- [TASK TO CARRY OUT]:
Throughout the records below, find each line holding "endOrder" and copy it.

- [RECORD SET]:
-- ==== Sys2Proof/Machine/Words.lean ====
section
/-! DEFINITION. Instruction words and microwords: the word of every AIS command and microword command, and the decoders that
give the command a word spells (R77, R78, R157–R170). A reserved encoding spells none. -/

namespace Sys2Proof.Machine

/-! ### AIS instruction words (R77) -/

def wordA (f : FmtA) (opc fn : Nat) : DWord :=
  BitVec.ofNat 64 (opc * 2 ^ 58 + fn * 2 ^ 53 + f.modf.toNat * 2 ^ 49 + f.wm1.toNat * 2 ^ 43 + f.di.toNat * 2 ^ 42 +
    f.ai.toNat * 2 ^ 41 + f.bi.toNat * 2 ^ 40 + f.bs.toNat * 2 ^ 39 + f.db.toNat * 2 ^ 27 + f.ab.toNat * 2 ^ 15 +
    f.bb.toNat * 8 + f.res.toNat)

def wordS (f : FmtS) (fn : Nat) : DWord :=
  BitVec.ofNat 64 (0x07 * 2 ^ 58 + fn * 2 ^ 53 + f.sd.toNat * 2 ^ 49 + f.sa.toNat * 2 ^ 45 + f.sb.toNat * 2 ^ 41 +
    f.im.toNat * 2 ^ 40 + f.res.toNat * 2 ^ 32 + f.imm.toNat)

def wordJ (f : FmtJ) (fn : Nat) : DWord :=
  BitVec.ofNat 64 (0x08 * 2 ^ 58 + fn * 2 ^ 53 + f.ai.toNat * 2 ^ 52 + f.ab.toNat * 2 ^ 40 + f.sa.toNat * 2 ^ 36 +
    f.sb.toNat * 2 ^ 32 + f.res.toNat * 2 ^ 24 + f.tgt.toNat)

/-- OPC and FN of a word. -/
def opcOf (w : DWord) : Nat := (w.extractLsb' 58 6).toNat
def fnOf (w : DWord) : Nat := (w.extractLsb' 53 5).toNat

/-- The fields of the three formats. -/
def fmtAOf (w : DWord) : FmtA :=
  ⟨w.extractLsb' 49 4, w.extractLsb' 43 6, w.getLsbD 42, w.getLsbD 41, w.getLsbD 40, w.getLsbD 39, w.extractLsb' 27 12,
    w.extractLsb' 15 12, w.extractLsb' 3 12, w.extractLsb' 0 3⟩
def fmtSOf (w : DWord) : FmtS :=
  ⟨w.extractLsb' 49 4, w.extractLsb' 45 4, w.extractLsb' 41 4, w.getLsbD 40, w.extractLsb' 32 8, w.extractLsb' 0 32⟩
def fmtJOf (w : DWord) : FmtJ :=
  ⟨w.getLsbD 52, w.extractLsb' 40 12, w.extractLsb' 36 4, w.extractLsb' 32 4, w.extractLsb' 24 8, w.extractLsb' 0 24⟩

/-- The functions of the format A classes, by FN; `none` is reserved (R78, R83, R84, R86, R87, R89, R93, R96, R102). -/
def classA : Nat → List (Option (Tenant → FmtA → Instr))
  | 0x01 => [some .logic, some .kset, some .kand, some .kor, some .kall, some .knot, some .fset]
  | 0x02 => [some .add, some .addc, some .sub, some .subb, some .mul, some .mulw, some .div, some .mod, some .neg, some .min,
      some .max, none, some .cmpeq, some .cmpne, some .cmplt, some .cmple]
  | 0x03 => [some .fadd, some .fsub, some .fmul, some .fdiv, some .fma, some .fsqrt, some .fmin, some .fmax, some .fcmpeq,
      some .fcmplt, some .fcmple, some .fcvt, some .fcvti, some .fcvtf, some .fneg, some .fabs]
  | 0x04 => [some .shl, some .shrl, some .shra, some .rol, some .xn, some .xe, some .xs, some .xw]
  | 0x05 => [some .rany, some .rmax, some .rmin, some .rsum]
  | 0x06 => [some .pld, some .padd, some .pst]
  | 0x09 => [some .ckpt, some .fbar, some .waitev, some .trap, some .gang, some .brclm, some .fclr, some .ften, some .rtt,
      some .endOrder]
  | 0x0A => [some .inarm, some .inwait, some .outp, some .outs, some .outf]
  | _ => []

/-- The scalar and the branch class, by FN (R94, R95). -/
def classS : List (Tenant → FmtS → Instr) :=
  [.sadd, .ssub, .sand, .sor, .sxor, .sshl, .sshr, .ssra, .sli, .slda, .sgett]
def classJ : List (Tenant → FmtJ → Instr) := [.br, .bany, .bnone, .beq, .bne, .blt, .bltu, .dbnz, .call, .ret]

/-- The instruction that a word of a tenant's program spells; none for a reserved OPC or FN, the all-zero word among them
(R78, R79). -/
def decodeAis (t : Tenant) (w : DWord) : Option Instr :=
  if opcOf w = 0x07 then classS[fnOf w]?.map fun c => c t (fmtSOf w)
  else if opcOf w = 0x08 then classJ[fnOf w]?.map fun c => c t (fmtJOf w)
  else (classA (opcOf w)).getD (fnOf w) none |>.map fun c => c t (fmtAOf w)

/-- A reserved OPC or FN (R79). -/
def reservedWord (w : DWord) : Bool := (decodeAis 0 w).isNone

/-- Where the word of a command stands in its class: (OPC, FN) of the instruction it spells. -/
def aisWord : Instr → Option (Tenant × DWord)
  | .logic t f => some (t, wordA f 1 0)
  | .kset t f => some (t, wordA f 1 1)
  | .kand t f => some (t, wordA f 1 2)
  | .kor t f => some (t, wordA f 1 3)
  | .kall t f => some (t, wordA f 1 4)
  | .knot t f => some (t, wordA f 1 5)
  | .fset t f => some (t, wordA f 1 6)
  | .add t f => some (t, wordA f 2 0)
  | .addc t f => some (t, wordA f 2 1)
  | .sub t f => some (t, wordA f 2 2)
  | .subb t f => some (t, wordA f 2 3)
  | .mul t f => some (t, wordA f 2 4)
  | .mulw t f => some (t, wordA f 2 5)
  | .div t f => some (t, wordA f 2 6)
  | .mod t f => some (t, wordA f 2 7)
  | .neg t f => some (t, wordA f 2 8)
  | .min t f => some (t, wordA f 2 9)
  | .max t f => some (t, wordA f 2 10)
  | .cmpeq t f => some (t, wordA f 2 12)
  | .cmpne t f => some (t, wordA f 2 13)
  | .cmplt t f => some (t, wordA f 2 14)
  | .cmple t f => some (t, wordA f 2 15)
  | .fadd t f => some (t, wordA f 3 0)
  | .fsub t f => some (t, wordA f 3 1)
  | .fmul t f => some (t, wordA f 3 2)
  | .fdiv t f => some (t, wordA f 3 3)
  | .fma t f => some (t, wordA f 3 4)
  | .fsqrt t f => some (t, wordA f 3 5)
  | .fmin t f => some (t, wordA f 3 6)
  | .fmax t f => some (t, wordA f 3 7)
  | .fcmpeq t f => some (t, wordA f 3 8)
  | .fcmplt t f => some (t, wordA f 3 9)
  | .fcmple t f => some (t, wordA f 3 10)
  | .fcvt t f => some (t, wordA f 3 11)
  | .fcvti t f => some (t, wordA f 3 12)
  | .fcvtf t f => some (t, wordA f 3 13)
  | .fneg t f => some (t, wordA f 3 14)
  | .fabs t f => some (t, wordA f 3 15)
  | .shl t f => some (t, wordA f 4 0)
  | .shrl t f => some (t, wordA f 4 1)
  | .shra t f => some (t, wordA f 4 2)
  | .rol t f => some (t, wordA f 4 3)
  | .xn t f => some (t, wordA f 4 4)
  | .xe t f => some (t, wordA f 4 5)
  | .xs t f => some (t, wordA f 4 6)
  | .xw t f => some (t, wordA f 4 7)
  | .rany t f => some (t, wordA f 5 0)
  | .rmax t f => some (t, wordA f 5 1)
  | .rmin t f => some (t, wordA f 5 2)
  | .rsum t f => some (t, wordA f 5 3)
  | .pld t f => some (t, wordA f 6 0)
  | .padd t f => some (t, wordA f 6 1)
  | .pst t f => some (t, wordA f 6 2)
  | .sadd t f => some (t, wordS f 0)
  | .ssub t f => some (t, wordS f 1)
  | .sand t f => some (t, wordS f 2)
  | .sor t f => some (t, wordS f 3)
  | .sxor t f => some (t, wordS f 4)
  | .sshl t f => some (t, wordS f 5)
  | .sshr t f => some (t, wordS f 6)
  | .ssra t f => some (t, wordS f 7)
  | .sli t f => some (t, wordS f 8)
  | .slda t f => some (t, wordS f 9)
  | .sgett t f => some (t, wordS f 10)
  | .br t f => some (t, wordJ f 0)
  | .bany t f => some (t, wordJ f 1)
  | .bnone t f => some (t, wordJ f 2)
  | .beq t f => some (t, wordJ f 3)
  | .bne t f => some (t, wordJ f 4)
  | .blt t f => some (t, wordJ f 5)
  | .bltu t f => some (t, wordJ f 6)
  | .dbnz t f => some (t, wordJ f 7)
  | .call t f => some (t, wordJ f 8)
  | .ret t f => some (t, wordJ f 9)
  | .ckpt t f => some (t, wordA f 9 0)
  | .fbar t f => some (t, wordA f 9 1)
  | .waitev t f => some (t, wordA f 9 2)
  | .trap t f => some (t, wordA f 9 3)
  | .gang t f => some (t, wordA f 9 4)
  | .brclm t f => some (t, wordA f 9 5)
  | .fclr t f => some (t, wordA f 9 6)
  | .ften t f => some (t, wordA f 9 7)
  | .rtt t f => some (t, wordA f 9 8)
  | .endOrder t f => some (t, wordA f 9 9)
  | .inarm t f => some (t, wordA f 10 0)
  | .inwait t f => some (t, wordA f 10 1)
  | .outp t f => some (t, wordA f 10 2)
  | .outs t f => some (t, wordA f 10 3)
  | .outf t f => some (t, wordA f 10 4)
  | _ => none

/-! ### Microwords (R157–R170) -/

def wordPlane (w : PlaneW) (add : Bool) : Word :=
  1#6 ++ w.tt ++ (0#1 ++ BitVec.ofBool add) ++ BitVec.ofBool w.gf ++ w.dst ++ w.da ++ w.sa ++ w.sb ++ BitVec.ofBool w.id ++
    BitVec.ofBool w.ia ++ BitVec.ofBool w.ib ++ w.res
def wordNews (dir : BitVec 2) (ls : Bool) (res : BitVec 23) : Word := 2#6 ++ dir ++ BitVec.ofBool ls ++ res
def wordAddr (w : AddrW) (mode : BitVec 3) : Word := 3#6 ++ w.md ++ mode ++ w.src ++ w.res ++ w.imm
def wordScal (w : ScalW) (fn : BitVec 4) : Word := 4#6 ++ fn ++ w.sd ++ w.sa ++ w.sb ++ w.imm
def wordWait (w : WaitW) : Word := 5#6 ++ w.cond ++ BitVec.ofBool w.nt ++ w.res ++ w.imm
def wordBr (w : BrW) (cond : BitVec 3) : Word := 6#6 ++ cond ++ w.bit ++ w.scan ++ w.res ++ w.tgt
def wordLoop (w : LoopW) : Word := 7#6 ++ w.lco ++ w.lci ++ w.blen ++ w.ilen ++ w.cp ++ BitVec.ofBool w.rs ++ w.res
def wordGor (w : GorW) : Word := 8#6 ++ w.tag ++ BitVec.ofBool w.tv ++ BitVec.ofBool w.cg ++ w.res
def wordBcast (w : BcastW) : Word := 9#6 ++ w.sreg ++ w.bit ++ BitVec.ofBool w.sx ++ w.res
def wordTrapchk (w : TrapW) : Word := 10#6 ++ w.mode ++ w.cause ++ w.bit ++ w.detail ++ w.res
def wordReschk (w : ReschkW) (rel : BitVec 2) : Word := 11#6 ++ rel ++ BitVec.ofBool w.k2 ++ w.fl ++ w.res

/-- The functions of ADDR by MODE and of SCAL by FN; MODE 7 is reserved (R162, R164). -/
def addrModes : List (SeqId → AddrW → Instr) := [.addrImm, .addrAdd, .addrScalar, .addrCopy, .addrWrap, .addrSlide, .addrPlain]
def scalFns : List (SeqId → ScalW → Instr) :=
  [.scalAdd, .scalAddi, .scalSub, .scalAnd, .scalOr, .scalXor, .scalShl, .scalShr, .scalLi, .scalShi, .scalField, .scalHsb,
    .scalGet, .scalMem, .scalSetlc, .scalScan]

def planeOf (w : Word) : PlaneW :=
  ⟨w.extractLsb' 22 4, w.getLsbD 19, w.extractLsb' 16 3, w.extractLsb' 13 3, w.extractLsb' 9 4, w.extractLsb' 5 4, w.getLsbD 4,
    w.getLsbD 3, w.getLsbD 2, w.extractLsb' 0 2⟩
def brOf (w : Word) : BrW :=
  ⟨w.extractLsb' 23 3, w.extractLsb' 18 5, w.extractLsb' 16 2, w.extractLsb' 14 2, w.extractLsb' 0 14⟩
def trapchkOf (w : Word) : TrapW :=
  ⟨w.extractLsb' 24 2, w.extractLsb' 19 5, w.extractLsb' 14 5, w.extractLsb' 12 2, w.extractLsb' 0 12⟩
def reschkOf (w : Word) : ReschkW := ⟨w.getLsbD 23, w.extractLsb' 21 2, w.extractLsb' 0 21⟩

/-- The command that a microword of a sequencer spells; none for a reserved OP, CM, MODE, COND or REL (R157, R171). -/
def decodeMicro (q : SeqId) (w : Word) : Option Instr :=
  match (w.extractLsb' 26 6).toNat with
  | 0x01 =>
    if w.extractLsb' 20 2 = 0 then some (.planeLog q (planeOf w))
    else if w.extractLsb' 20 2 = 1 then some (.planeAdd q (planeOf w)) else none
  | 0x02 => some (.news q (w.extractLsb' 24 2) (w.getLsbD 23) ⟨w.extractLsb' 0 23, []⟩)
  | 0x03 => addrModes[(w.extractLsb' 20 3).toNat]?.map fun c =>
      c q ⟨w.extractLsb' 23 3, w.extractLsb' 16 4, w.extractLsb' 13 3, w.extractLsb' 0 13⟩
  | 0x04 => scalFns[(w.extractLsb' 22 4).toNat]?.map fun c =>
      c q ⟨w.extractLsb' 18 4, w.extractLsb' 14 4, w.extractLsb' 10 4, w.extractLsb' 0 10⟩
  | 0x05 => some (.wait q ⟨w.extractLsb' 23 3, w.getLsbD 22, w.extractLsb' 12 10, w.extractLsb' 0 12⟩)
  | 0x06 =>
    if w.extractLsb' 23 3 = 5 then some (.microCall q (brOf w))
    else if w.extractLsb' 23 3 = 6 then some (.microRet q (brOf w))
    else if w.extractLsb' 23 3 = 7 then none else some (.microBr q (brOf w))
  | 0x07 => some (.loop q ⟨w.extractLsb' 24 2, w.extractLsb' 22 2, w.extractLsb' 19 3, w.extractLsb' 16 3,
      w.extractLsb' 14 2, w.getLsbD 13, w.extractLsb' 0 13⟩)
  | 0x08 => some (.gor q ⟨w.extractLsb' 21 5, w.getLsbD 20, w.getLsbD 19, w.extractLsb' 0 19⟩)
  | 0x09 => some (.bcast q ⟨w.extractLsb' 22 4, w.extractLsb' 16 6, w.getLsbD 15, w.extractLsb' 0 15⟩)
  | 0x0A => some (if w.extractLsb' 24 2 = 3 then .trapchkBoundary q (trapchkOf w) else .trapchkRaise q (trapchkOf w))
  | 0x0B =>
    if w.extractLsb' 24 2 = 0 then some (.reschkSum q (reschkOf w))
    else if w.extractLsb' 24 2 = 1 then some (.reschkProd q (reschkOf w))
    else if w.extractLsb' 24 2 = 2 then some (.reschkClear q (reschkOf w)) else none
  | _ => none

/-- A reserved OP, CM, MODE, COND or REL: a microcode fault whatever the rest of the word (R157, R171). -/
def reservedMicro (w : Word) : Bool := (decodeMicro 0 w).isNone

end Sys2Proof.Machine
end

- [RESPONSE]:
      some .endOrder]
  | .endOrder t f => some (t, wordA f 9 9)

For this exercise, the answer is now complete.